That’s already a lot better. Now I have some assurance that if my photos get moved around, I’ll still at least know which archive they’re from.
But now I have a bunch of JPGs. Personally, I prefer PDFs, because then I can run optical character recognition (OCR) on them with Acrobat Pro, as I explain below.
JPGs to one Big PDFs
Please see updated instructions here for turning all your JPGs into one big PDF.
Creating Searchable PDFs
The easiest way to run OCR, or optical character recognition (which recognizes text in your images), is to use Adobe Acrobat Pro. Even if you don’t have it on your own computer, your university probably has it somewhere. But if you can’t get access to Acrobat Pro, Shane outlines a couple of other options, including Evernote and Ocropus.
Once I’ve opened the PDF in Acrobat Pro, I click on “Document,” “OCR Text Recognition,” and then “Recognize Text Using OCR.”
Now I have a document with text that can be copied and searched. It’s really, really dirty, but it’s better than a plain old image.
Getting Your PDF into Zotero
I like to keep all my research PDFs in Zotero, so I create a Zotero item for the PDF. Then I drag the PDF into Zotero, control-click on the PDF, and then click on “Rename File from Parent Metadata.” That gives my PDF the same title as the Zotero item record I just created.
What’s cool is that I can then search for text right from my Zotero search box.
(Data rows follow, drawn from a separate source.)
-- ==== Sys2Proof/Machine/Format.lean ====
section
/-! DEFINITION. Format bytes (R47 to R50) and the EFMT check (R51, R52). -/

namespace Sys2Proof.Machine

/-- The format byte of a fat pointer (R32). -/
def ptrFmt (p : Word) : Nat := bits p.toNat 63 56
/-- L of a fat pointer (R32). -/
def ptrL (p : Word) : Nat := bits p.toNat 55 52
/-- The address of a fat pointer (R32). -/
def ptrAddr (p : Word) : Nat := p.toNat % 2 ^ 52

/-- The format is a bit-plane code (R47). -/
def isPlanes (f : Nat) : Bool := decide (128 ≤ f)

/-- The first failing check of R48, or 0. -/
def fmtReason (f l : Nat) : Nat :=
  if isPlanes f then
    if fmtS f = 1 ∨ fmtK f = 1 then 2 else if fmtS f < fmtK f then 3 else if l < 5 ∨ 10 < l then 4 else 0
  else if 0x0D ≤ f then 1 else if l ≠ 0 then 4 else 0

/-- Stride of a block (R41). -/
def blockStride (l sdep : Nat) : Nat := 8 + 8 * ((sdep * 2 ^ (l - 3) + 7) / 8)

/-- The unit of a format (R47). -/
def fmtUnit (f l : Nat) : Nat :=
  if isPlanes f then blockStride l (fmtS f)
  else if f = 2 ∨ f = 6 ∨ f = 8 ∨ f = 9 then 2
  else if f = 3 ∨ f = 7 ∨ f = 10 then 4
  else if f = 4 ∨ f = 11 ∨ f = 12 then 8 else 1

/-- A FMT trap about a pointer (R50). -/
def fmtTrap (s : State) (p : Word) (reason : Nat) : State :=
  trapHere s causeFMT p (infoFmt reason (ptrL p) (ptrFmt p))

/-- EFMT's code (R51). -/
def Slot.efmtCode (x : Slot) : Nat := x.efmt.toNat % 16

/-- A word of majors 0x29, 0x2A and 0x34 to 0x36 traps FMT with reason 5 while EFMT is reserved (R52). -/
def withEfmt (s : State) (k : Nat → Out) : Out :=
  let e := (s.slot s.cur).efmtCode
  if 9 ≤ e then go (trapHere s causeFMT 0#64 (infoFmt 5 0 e)) else k e

end Sys2Proof.Machine
end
See? It found the word “human” in my PDF!
As a couple workshop attendees noted, this is a pretty unwieldy process. I’d love to see someone make a more streamlined piece of software. Jason Puckett pointed out that Zotero Commons actually goes a long way toward this: it can upload your documents to the Internet Archive, which will then run OCR on them for you. But you have to be sure that your documents can be made publicly available.
What do you use to process your research photos?